What happens on Habré is a sociopath's paradise. As andorro said on another occasion: "Social networks are created by asocial people."
https://habr.com/ru/company/habr/blog/437072/#comment_19822200

Interestingly, there is no ignore on Habré. If you are dissatisfied with a person, you can only leave or put a minus in karma (that is, force him to leave in this way). Kill or die system. Roughly the same scheme was implemented by Durov in his Telegram - there is also no ignore, and the only way to avoid an unpleasant person is to leave the group chat or force him to leave the group chat. The consumer approach of a “successful person” walking over the heads of others is very clearly visible. Compared to, say, IRC created by people for people, Habr or Telegram are created by "highly active sociopaths" for the "target audience". If you are not in the target audience - come on, goodbye.

Episode three

Habr's Karmic Curse
— What can save us from revision?
- Sorry, not us, but you

"Operation Y"


What can be done?

First, we should finally accept the idea that Habr is no longer a closed community with invites, but an ordinary portal, and it should have a simple rating system common to such portals. For the presence of articles, since they are so important, you can give a double rating. But the system should be unified - for comments and articles they put pluses and minuses, if you get pluses more often, then you are good, if you get minuses more often, then you are bad. To combat overly vicious commentators, it has been repeatedly suggested that only those who also have their own articles can vote for articles, this is quite enough.

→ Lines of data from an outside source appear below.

/-! ## RESET_SCOPE (R23, R416) -/

/-- Does a unit lie within another (or is it the same). -/
def UnitRef.within : UnitRef → UnitRef → Bool
  | _, .module => true
  | .engine q e, .engine p f => q == p && e == f
  | .engine q _, .squall p => q == p
  | .engine q _, .front f => frontOf q == f
  | .squall q, .squall p => q == p
  | .squall q, .front f => frontOf q == f
  | .front f, .front g => f == g
  | .core c, .core d => c == d
  | _, _ => false

/-- Is an address in the operand buffers of an engine. -/
def inEngine (q : Fin 64) (e : Fin 4) (a : Nat) : Bool := inRange (opAddr q e) engineStride a

/-- An engine is reset: the tasks with passes on it fail, its buffers are undefined, its counters start anew (R62). -/
def State.resetEngine (s : State) (q : Fin 64) (e : Fin 4) : State :=
  let keys := ((s.eng q e).passes.map (·.task)).eraseDups
  let s1 := (((s.sq q).tasks).filter fun t => keys.contains t.key).foldl (fun u t => u.endTaskNow q t .scopeReset) s
  (s1.updEng q e fun _ => {}).undefine (inEngine q e)

/-- Resident slots of a Squall filled again from their HBM copies (R135). -/
def State.reloadSquall (s : State) (q : Fin 64) : State :=
  ((s.sq q).tags.filter fun t => t.2.st == .resident).foldl (fun u t => u.reload (coreAddr q (t.1 * 4096))) s

/-- The memories of a Squall that a reset leaves undefined: all but its resident slots. -/
def State.squallMemory (s : State) (q : Fin 64) (a : Nat) : Bool :=
  (inRange (coreAddr q 0) coreMemStride a && !((assoc (s.sq q).tags ((a - coreAddr q 0) / 4096)).any fun t => t.st == .resident))
    || inRange (engineBase + 4 * q.val * engineStride) (4 * engineStride) a

/-- A Squall is reset (Table 16.5). -/
def State.resetSquall (s : State) (q : Fin 64) : State :=
  let s1 := s.failTasksOn q .scopeReset
  let s2 := s1.undefine (s1.squallMemory q)
  let fresh (x : Squall) : Squall := { tags := x.tags, inService := x.inService, nextKey := x.nextKey, nextSeq := x.nextSeq }
  (s2.updSq q fresh).reloadSquall q

/-- Uncommitted speculative tasks of a Front in the commit phase fail and are discarded (R176). -/
def State.dropCommits (s : State) (f : Fin 8) (c : Chain) : State :=
  match c.run with
  | none => s
  | some r =>
    match r.phase with
    | .running | .recording => s
    | .committing tags =>
      let hit := (r.tasks.filter fun t => t.rc.spec && tags.contains t.rc.tag && frontOf t.sq == f)
      let gone := (hit.map (·.rc.tag)).eraseDups
      let named := hit.filterMap (·.rc.item)
      let s1 := s.updModel c.model fun m => { m with shadow := m.shadow.filter fun h => h.chain != c.chain || !gone.contains h.tag }
      State.trimCommit (m := c.model) (c := c.chain) <| s1.updRun c.model c.chain fun x => { x with
        phase := .committing (tags.filter fun t => !gone.contains t), discarded := x.discarded + gone.length
        tasks := x.tasks.map fun t => if hit.contains t then { t with status := some .scopeReset } else t
        items := x.items.mapIdx fun k i => if named.contains k && i.reason.isNone then { i with reason := some .scopeReset } else i }

/-- Channels of the stack pair of a Front: 32 pseudo-channels a stack (R270). -/
def frontChannel (f : Fin 8) (ch : Nat) : Bool := decide (64 * f.val ≤ ch) && decide (ch < 64 * f.val + 64)

/-- Writes that wait in a channel's queue reach the DRAM; reads that wait there are dropped. -/
def State.dropQueue (s : State) (p : Nat → Bool) : State :=
  s.updDram fun d => { d with channels := d.channels.mapIdx fun i c => if p i then { c with queue := [] } else c }
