/-- WEIGHT_FRAME_READ by a channel that runs a program of the frame's model. -/
def execWeightFrameRead (r : Reader) (fid : FrameId) (s : State) : Res :=
  .next (match (s.readerTask r).bind fun t => s.taskEnv r.sq t.key 0 with
    | none => s.notDue
    | some x =>
      if x.m.id != fid.model || !((x.m.manifest.objects[fid.obj]?).any fun o => decide (fid.f < o.frames)) then s.notDue
      else match s.ok.demandFrame x r fid with
        | (.at_ _, u) => u
        | (.marked k, u) => (u.doneWaits r).answer (.data [] k)
        | (.wait, u) => u.waits)

/-! ## The end of a lift -/

/-- Order of service (R249): a lift that has started, then by class, then by age. -/
def Lift.rank (l : Lift) : Nat := (if l.started then 0 else l.cls) * 2 ^ 80 + l.since

/-- The lift that the flash serves: the first in order among those from local flash that have their frame (log 40). -/
def State.onFlash (s : State) : Option Lift :=
  minBy Lift.rank (s.tiers.lifts.filter fun l =>
    (l.transit.isSome && l.source == 0xFE) || (l.frame.isSome && l.srcOf (s.sourcesOf l.fid) == 0xFE))

/-- The frame is PRESENT: every read that waits on it may go on, and holds it until it has its data (R245, R248). -/
def State.liftDone (s : State) (l : Lift) : State :=
  let s1 := s.updWframe l.fid fun w => { w with st := .present }
  let s2 := s1.updTiers fun t => { t with
    lifts := t.lifts.filter fun x => x.fid != l.fid || x.transit.isSome
    frames := updWhere t.frames (fun f => l.frame == some f.frame) fun f => { f with stamp := s.now, stepRead := false } }
  s2.settleStalls

/-- No source is left for a lift: POISONED where the local copy is unreadable (R260), else ABSENT again and its readers complete
marked (R247). -/
def State.liftFails (s : State) (l : Lift) : State :=
  let gone := s.updTiers fun t => { t with
    weights := t.weights.filter (fun w => w.fid != l.fid), lifts := t.lifts.filter fun x => x.fid != l.fid || x.transit.isSome }
  (if s.tiers.unreadable.contains l.fid then s.poisonFrame l.fid else gone.badWaits l.fid).dropFrame l.frame

/-- A prefetch that meets an uncorrectable read is abandoned (R233). -/
def State.abandonLift (s : State) (l : Lift) : State :=
  ((s.updTiers fun t => { t with
    weights := t.weights.filter fun w => w.fid != l.fid
    lifts := t.lifts.filter fun x => x.fid != l.fid || x.transit.isSome }).dropFrame l.frame).settleStalls

/-- A lift goes on to its next usable source behind source k, or fails. -/
def State.nextSource (s : State) (l : Lift) (k : Nat) : State :=
  match s.sourceFrom l.fid k with
  | some j => (s.updLift l.fid fun x => { x with source := j, retrying := false, delivered := false, started := false }).goLift l.fid
  | none => s.liftFails l

/-- The answer to a peer that asked for a frame: the stream with its bytes, and the status it ends with (R251, R346). -/
def State.answerLift (s : State) (dst : BitVec 8) (tag : BitVec 16) (l : List Byte) (status : Nat) : State :=
  let self := s.eci.moduleIndex
  let taken := s.takeTag dst self tag
  let s1 := taken.2.sendNow (streamOpenMsg self dst tag l.length purposeLift tag.toNat taken.1)
  let s2 := s1.sendStream dst self tag (pieces 640 (l.length / 640 + 1) l)
  (s2.sendNow (streamEndMsg self dst tag status)).dropTag dst self tag

/-- Every retry has failed (R259): the local copy is unreadable, and the peers in manifest order are next. -/
def State.retriesFailed (s : State) (l : Lift) : State :=
  let s1 := s.updTiers fun t => { t with unreadable := if t.unreadable.contains l.fid then t.unreadable else t.unreadable ++ [l.fid] }
  match l.transit with
  | some (dst, tag) => ((s1.updTiers fun t => { t with lifts := dropFirst t.lifts (· == l) }).answerLift dst tag [] 1).poisonIfDue l.fid
  | none => (s1.updLift l.fid fun x => { x with recover := true }).nextSource l 0
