-- ==== Sys2Proof/Machine/Denbel.lean ====
section
/-!
DEFINITION. Denbel as a receiver: the link layer, routing, peer requests and their answers, streams, pod messages, and a loss of
REFCLK (R212 to R215, R251, R343 to R352, R432).
-/

namespace Sys2Proof.Machine

/-! ## Requests that end (R316, R350, R352) -/

def State.dropReq (s : State) (r : PeerReq) : State := s.updDnb fun d => { d with reqs := dropFirst d.reqs (· == r) }

/-- A request still waits for its answer: a read that has been answered stays until it is used. -/
def PeerReq.open_ (r : PeerReq) : Bool := r.chunks == 0 || decide (r.got.length < 64 * r.chunks)

/-- What a failed read brings: free bytes for a task that has failed, marked bytes for a core load, which faults. -/
def State.noData (s : State) (r : PeerReq) (m : Mark) : State :=
  let bytes := (List.range (64 * r.chunks)).map fun i => (BitVec.ofNat 8 (s.drawn (40 + i)).toNat, m)
  s.draw.updDnb fun d => { d with reqs := updFirst d.reqs (· == r) fun x => { x with got := bytes } }

/-- A core store that has timed out, as a device store (R309, R352). -/
def State.storeLost (s : State) (c : Fin 64) (pa size : Nat) : State :=
  (s.updCore c fun x => { x with
    devTimeout := x.devTimeout + 1, devStoreDiscard := x.devStoreDiscard + 1, pending := x.pending.or (some pa) }).event 1 0x0103
      (s.coreId c) 0 (argBits [(64, pa), (128, size)])

/-- A request fails with PEER_LINK_LOST, by who issued it (R352). -/
def State.failReq (s : State) (r : PeerReq) : State :=
  match r.what with
  | .write (some t) => (s.dropReq r).failTask t.1 t.2 .peerLinkLost
  | .read (some t) => (s.noData r .none).failTask t.1 t.2 .peerLinkLost
  | .write none | .read none => s.dropReq r
  | .coreLoad _ => s.noData r .unreadable
  | .coreStore c pa size => (s.dropReq r).storeLost c pa size
  | .lift fid =>
    let s1 := s.dropReq r
    match s1.liftOf fid with
    | some l => s1.nextSource l (l.source + 1)
    | none => s1
  | .stream op => (s.dropReq r).failByHandle op .peerLinkLost

/-- Requests to destinations that have become unreachable fail, and key-value transfers with them end (R215, R350, R352). -/
def State.failUnreachable (s : State) : State :=
  let s1 := (s.dnb.reqs.filter fun r => r.open_ && s.route r.dst == 15).foldl (fun u r => u.failReq r) s
  let s2 := (s1.srv.transfers.filter fun t => s1.route t.peer == 15).foldl (fun u t => u.failByHandle t.op .peerLinkLost) s1
  let lost (l : Lift) : Bool := let src := l.srcOf (s2.sourcesOf l.fid); l.transit.isNone && !l.started && src != 0xFE && s2.route (BitVec.ofNat 8 src) == 15
  ((s2.tiers.lifts.filter lost).foldl (fun u l => u.nextSource l (l.source + 1)) s2).poisonDue

/-- A destination that changes its route does so once its earlier messages have been answered or have timed out (R350). -/
def State.finishSwitch (s : State) : State :=
  let busy (d : Nat) : Bool := s.dnb.reqs.any fun r =>
    r.open_ && r.dst.toNat == d && !(s.dnb.outbox.any fun m => m.tag == r.tag && m.dst == r.dst)
  let ready := s.dnb.switching.filter fun d => !busy d
  if ready.isEmpty then s
  else
    (ready.foldl (fun u d =>
      let alt := (((s.eci.pod.map (·.routes)).getD []).getD d (15, 15)).2
      u.updDnb fun x => { x with routes := assocSet x.routes d alt, switching := x.switching.filter (· != d) }) s).pump

/-- PEER_TIMEOUT: the 200 ms timer of a request expires. -/
def execPeerTimeout (tag : BitVec 16) (s : State) : Res :=
  .next (match s.dnb.reqs.find? fun r => r.tag == tag && r.open_ with
    | none => s.notDue
    | some r => if s.now < r.since + ms 200 then s.notDue else ((s.ok.count .peerTimeout).failReq r).finishSwitch)

/-! ## The link layer (R344, R345, R347) -/

/-- Flits acknowledged leave the replay buffer: those up to and with the acknowledged number. -/
def ackFlits (l : List Flit) (ack : BitVec 10) : List Flit :=
  if l.any (·.seq == ack) then (l.dropWhile fun f => f.seq != ack).drop 1 else l

/-- What a flit header tells the sender: acknowledgement and credits. -/
def DnbPort.hear (p : DnbPort) (f : Flit) : DnbPort :=
  let rest := if f.ackv then ackFlits p.replay f.ack else p.replay
  let p1 := { p with replay := rest, replays := if rest.length < p.replay.length then [] else p.replays }
  if h : f.crvc.toNat < 5 then
    { p1 with credits := upd p1.credits ⟨f.crvc.toNat, h⟩ fun n => min (pick advertised ⟨f.crvc.toNat, h⟩) (n + f.crcnt.toNat) }
  else p1

/-- A port leaves UP to train again; it keeps its replay buffer. -/
def State.retrainPort (s : State) (p : Fin 4) : State :=
  if !(s.port p).state.isUp then s
  else ((s.count (portCtr .dnbRetrain0 .dnbRetrain1 .dnbRetrain2 .dnbRetrain3 p)).lifeAdd 0xA (1 + p.val) 1).updPort p fun x =>
    { x with state := .training, leftUp := some s.now, tState := s.now, retrains := x.retrains + 1, replays := [] }

/-- Times of the replays since the last progress, the latest 16 (R345). -/
def DnbPort.replayed (p : DnbPort) (now : Nat) : List Nat := (now :: p.replays).take 16

/-- Everything unacknowledged is sent again; the sixteenth replay within 100 us without progress makes the port train again (R345). -/
def State.replayPort (s : State) (p : Fin 4) : State :=
  let l := (s.port p).replayed s.now
  let s1 := (s.add (portCtr .dnbReplay0 .dnbReplay1 .dnbReplay2 .dnbReplay3 p) (s.port p).replay.length).updPort p fun x => { x with replays := l }
  if l.length = 16 ∧ s.now ≤ l.getLastD 0 + us 100 then s1.retrainPort p else s1

/-- A sequenced flit is accepted in order and spends the credits of its class; any other is discarded with a NAK. -/
def DnbPort.accept (p : DnbPort) (f : Flit) : DnbPort :=
  if f.seq = p.rxSeq then
    let c := flitCost f
    { p with rxSeq := p.rxSeq + 1, granted := upd p.granted c.1 fun n => n - c.2 }
  else { p with nakOwed := true }

/-- DNB_FLIT_RECEIVE: the messages and stream data of an accepted flit come as commands of their own (DESIGN CHOICE, log 31). -/
def execDnbFlitReceive (p : Fin 4) (flit : Flit) (decodable corrected : Bool) (s : State) : Res :=
  .next (
    if !(s.port p).state.isUp then s.notDue
    else if !decodable then s.ok.updPort p fun x => { x with nakOwed := true }
    else
      let s1 := if corrected then s.ok.count (portCtr .dnbFecCorr0 .dnbFecCorr1 .dnbFecCorr2 .dnbFecCorr3 p) else s.ok
      let s2 := s1.updPort p fun x => x.hear flit
      let s3 := if flit.nak then s2.replayPort p else s2
      let s4 := if flit.kind = 1 ∨ flit.kind = 2 then s3.updPort p fun x => x.accept flit else s3
      s4.drainPort p)

/-- DNB_NAK: the sender replays from ACK + 1. -/
def execDnbNak (p : Fin 4) (ack : BitVec 10) (s : State) : Res :=
  .next (
    if !(s.port p).state.isUp then s.notDue
    else
      let heard : Flit := { emptyFlit with ack := ack, ackv := true, nak := true }
      ((s.ok.updPort p fun x => x.hear heard).replayPort p).drainPort p)

/-- DNB_RETRAIN: on a loss of lane lock, which may come at any time; after 16 replays the port trains without it. -/
def execDnbRetrain (p : Fin 4) (s : State) : Res :=
  .next (if (s.port p).state.isUp then s.ok.retrainPort p else s.notDue)

/-- The POD message of this module: its identity and the digest of the pod description (Table 13.9). -/
def State.podMsg (s : State) (p : Fin 4) : Msg :=
  let digest := match s.eci.pod with
    | some d => Config.sha512 d.raw
    | none => List.replicate 64 0
  { opc := 0x0A, dst := (s.port p).neighbour, src := s.eci.moduleIndex, vc := 3, hops := 0, tag := 0, marks := 0, addr := 0, aux := 0,
    data := leBytes s.eci.moduleIndex.toNat 16 ++ digest }

/-- Destinations that were unreachable because a port was DOWN, without an alternate, are reached by it again (DEDUCED, log 98). -/
def State.regainRoutes (s : State) (p : Fin 4) : State :=
  let primary (d : Nat) : Bool := ((((s.eci.pod.map (·.routes)).getD []).getD d (15, 15)).1) == p.val
  s.updDnb fun x => { x with routes := x.routes.map fun r => if r.2 == 15 && primary r.1 then (r.1, p.val) else r }

/-- DNB_PORT_UP: at full or degraded width. A port that comes back from training goes on where it was; one that was DOWN starts with
the credits of Table 13.10. -/
def execDnbPortUp (p : Fin 4) (lanes : Nat) (s : State) : Res :=
  .next (
    let x := s.port p
    if x.state.isUp ∨ x.heldDown ∨ !s.cxl.microcode ∨ lanes < 8 then s.notDue
    else
      let up (y : DnbPort) : DnbPort := { y with
        state := if 16 ≤ lanes then .up else .degraded, width := if 16 ≤ lanes then 16 else 8, leftUp := none, tState := s.now, replays := [] }
      let fresh (y : DnbPort) : DnbPort := { y with
        txSeq := 0, rxSeq := 0, replay := [], nakOwed := false, credits := advertised, granted := advertised, sendQ := [], streams := [], txTags := [] }
      if x.leftUp.isSome then (s.ok.updPort p up).pump
      else (((s.ok.regainRoutes p).updPort p fun y => { fresh (up y) with sendQ := [msgFlit (s.podMsg p)] })).pump)

/-- A port enters DOWN, destinations switch or are lost (R350). -/
def State.portLost (s : State) (p : Fin 4) : State := ((s.portGone p).failUnreachable).finishSwitch

/-- DNB_PORT_DOWN: not UP 100 ms after leaving UP. -/
def execDnbPortDown (p : Fin 4) (s : State) : Res :=
  .next (match (s.port p).leftUp with
    | some t => if t + ms 100 ≤ s.now then s.ok.portLost p else s.notDue
    | none => s.notDue)

/-- DNB_POD: the neighbour's identity; another than the pod description names holds the port DOWN (R349). -/
def execDnbPod (p : Fin 4) (neighbour : BitVec 8) (s : State) : Res :=
  .next (
    if !(s.port p).state.isUp then s.notDue
    else (((s.ok.updPort p fun x => { x with neighbour := neighbour }).checkNeighbour p).failUnreachable).finishSwitch)

/-! ## Messages for another module (R349) -/

/-- A message forwarded, or discarded at 8 hops or where there is no route. -/
def State.forward (s : State) (m : Msg) : State :=
  match routePort (s.route m.dst) with
  | some p => if m.hops = 7 then s.count .dnbUnroutable
    else (s.updPort p fun x => { x with sendQ := x.sendQ ++ [msgFlit { m with hops := m.hops + 1 }] }).drainPort p
  | none => s.count .dnbUnroutable

/-- A message can arrive: some port is UP. -/
def State.denbelUp (s : State) : Bool := (List.finRange 4).any fun p => (s.port p).state.isUp

/-- DNB_FORWARD; it goes on in Lull and Frost. -/
def execDnbForward (m : Msg) (s : State) : Res :=
  .next (if !s.denbelUp ∨ m.dst = s.eci.moduleIndex then s.notDue else s.ok.forward m)

/-- A message for this module, which wakes it if it sleeps (R345). -/
def State.arrives (s : State) (m : Msg) (f : State → State) : State :=
  if !s.denbelUp ∨ m.dst ≠ s.eci.moduleIndex ∨ s.boot.stage ≠ 9 then s.notDue else s.whenAwake f

/-! ## Peer reads and writes (R335, R348) -/

/-- The port that a source's messages come by, for the event of R335. -/
def State.portOf (s : State) (src : BitVec 8) : InPort :=
  match routePort (s.route src) with
  | some p => ⟨p.val + 1, by omega⟩
  | none => 1
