-- ==== Sys2Proof/Machine/Dma.lean ====
section
/-!
DEFINITION. DMA descriptor programs on the eight channels of a Squall (R111 to R113, R117, R135, R157 to R163, R255, R256, R267).
-/

namespace Sys2Proof.Machine

/-! ## The descriptor in progress -/

/-- A channel's running program, its current descriptor, and what its memory end runs under. -/
structure DmaNow where
  q : Fin 64
  ch : Fin 8
  prog : Prog
  d : Desc
  port : Port

def State.dmaNow (s : State) (q : Fin 64) (ch : Fin 8) : Option DmaNow :=
  match (pick (s.sq q).chans ch).run with
  | none => none
  | some p =>
    match s.taskEnv q p.task p.member with
    | none => none
    | some env => (env.m.image.descs[p.at_ + p.pc]?).map fun d =>
        { q := q, ch := ch, prog := p, d := d
          port := { env := env, reader := { sq := q, ch := ch }, key := p.task, region := d.region, snoop := d.snoop, cls := d.prio + 1 } }

def State.updProg (s : State) (q : Fin 64) (ch : Fin 8) (f : Prog → Prog) : State :=
  s.updSq q fun x => { x with chans := upd x.chans ch fun c => { c with run := c.run.map f } }

def DmaNow.req (n : DmaNow) : Nat := reqChannel n.ch
def DmaNow.key (n : DmaNow) : Nat := n.prog.task

/-! ## The core memory end as a writer -/

/-- Bytes written without tags: a RESIDENT slot's share is discarded and counted (R111, R113). -/
def State.untaggedCore (s : State) (t : Fin 64) (off : Nat) (l : List MByte) : State :=
  (slotsOf off l.length).foldl (fun u k =>
    let o := off % 2 ^ 24
    let lo := if 4096 * k < o ∧ o / 4096 ≠ k then 2 ^ 24 - o else max (4096 * k) o - o
    let hi := min l.length (if 4096 * k < o ∧ o / 4096 ≠ k then 2 ^ 24 - o + 4096 * k + 4096 else 4096 * k + 4096 - o)
    let lo' := if 4096 * k < o ∧ o / 4096 ≠ k then lo + 4096 * k else lo
    if ((u.sq t).tag k).st = .resident then u.updSq t fun x => { x with residentWriteDrop := x.residentWriteDrop + 1 }
    else u.storeCore t (off + lo') ((l.drop lo').take (hi - lo'))) s

/-- A write of the channel's row carried on; the last row's write goes on behind the next descriptor when it must wait (R105, R159). -/
def State.dmaWrite (s : State) (n : DmaNow) (w : CoreWrite) : Bool × State :=
  let y := s.writeShares n.q (reqWrite n.req) w.fuel w
  let done (u : State) : State := (u.unwatch n.q n.req).updProg n.q n.ch fun p => { p with row := p.row + 1, src := [], write := none }
  if y.1.data = [] then (true, done (y.2.updProg n.q n.ch fun p => { p with filling := y.1.mine }))
  else if n.prog.row + 1 = n.d.rowCount then
    let z := (y.2.unwatch n.q (reqWrite n.req)).writeShares n.q (reqLate n.ch) 1 y.1
    (true, (done (z.2.updProg n.q n.ch fun p => { p with filling := [], late := p.late ++ [z.1] })).ok)
  else (false, y.2.updProg n.q n.ch fun p => { p with filling := y.1.mine, write := some y.1 })

/-- Row r of the descriptor written into core memory of Squall t at an offset; slots that no later row touches are released (R105). -/
def State.dmaPut (s : State) (n : DmaNow) (t : Fin 64) (off : Nat → Nat) (r : Nat) (l : List MByte) (info : CoreWrite → CoreWrite) : Bool × State :=
  let s0 := s.activity (frontOf t) (s.phaseOf n.q n.key) 10 (chunkCount (off r) l.length)
  if n.d.untag then
    (true, ((s0.untaggedCore t (off r) l).unwatch n.q n.req).updProg n.q n.ch fun p => { p with row := p.row + 1, src := [] })
  else
    let w : CoreWrite := {
      sq := t, off := off r, data := l, count := n.d.count
      ends := (slotsOf (off r) l.length).filter fun k => !n.d.touchedLater off l.length r k
      mine := n.prog.filling }
    s0.dmaWrite n (info w)
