/-- Refresh, patrol scrub, DRAM temperature and imbalance windows. Complete here: prefetchAgePromote, refreshDue, patrolScrub,
dramTempRead, imbWindowEnd. -/
def Obligations.DramUpkeep : Prop :=
  Claim.ChannelUpkeep ∧ Claim.DramTemperatureSetsTheRate ∧ Claim.ImbalanceWindowsEnd

/-! ## Tiers and flash -/

/-- WEIGHT_FRAME_READ (R246, R247, R254, R443) by a channel of a running program of the frame's model: a PRESENT frame is read at once
and stamped; a POISONED one, and one without a usable source, completes marked UNREADABLE; the read of a LIFTING one waits; that of
an ABSENT one with a source counts in UPD_DEMAND and waits; a read that has become late completes marked LATE. -/
def Claim.DemandReadsLiftFrames : Prop :=
  ∀ (s : State) (r : Reader) (fid : FrameId) (x : AccessEnv) (o : WObject),
    ((s.readerTask r).bind fun t => s.taskEnv r.sq t.key 0) = some x → x.m.id = fid.model → x.m.manifest.objects[fid.obj]? = some o → fid.f < o.frames →
    let waits (t : State) : Prop := ∃ w ∈ t.tiers.waits, w.who = r ∧ w.fid = fid ∧ w.since = s.now ∧ w.late = false
    ((∃ w ∈ s.tiers.waits, w.who = r ∧ w.fid = fid ∧ w.late = true) →
      ∃ t, exec (.weightFrameRead r fid) s = .next t ∧ t.out = .data [] .late ∧ t.mem = s.mem) ∧
    ((∀ w ∈ s.tiers.waits, ¬ (w.who = r ∧ w.fid = fid)) →
      (∀ w, s.wframe fid = some w → w.st = .present →
        ∃ t, exec (.weightFrameRead r fid) s = .next t ∧ t.out = .done ∧ (t.wframe fid).map (·.used) = some true ∧
          (t.wframe fid).map (·.st) = some .present ∧ t.mem = s.mem) ∧
      (∀ w, s.wframe fid = some w → w.st = .poisoned →
        ∃ t, exec (.weightFrameRead r fid) s = .next t ∧ t.out = .data [] .unreadable ∧ t.mem = s.mem) ∧
      (∀ w, s.wframe fid = some w → w.st = .lifting → ∃ t, exec (.weightFrameRead r fid) s = .next t ∧ t.out = .waits ∧ waits t) ∧
      (∀ k, s.wframe fid = none → s.sourceFrom fid 0 = some k →
        ∃ t, exec (.weightFrameRead r fid) s = .next t ∧ t.out = .waits ∧ t.ctr .updDemand = s.ctr .updDemand + 1 ∧ waits t) ∧
      (s.wframe fid = none → s.sourceFrom fid 0 = none →
        ∃ t, exec (.weightFrameRead r fid) s = .next t ∧ t.out = .data [] .unreadable ∧ t.mem = s.mem))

Secondly, the lock boundary is just ridiculous. What does 10 or 20 minuses mean for a portal where thousands of people can vote? We see that the average score is 118, well, without outliers it will be somewhere around 100, so -100 should be made a real border, after which comments begin every five minutes and other horrors, and then a step of a hundred, not 10 .

Thirdly, the rating that is used now shows more activity (ie, time dependence). It would be more useful to show the rating “pluses per message on average” - then people will not once again flood with meaningless comments, and the top users will look more correct: whoever has more useful messages will be in the top.

Fourth, instead of artificially fueling toxicity and mutual hatred in the community, incl. almost officially endorsing the "war of cons" - you just need to finally add ignore. And not just to fold comments under the spoiler, but to hide them, something like "UFO hid this entry at your request." And in order to cancel the ignore, you need to go into the settings and manually enter the nickname of the one whom you ignored; that is, turning on ignore should be easy, and turning it off should be difficult.

Fifth, I think it's time to revisit the issue of "price per appraisal." To put a minus, a person should spend part of his rating. The reasons for this were discussed above - it is more likely that an unhappy person will put a minus, than a satisfied one - a plus. It is necessary to equalize the chances of pros and cons.

And lastly, you can leave karma in its current form just as an element of decor and tradition, but remove its connection with blocking. Then, finally, all these jokers and jokers with their jokes “why are you worried about karma, I’m not worried, it doesn’t affect anything” will finally be able to say this seriously.

Only registered users can participate in the survey. Sign in, you are welcome.

Are you satisfied with the karma system in its current form?

  • Yes

  • No

1710 users voted. 417 users abstained.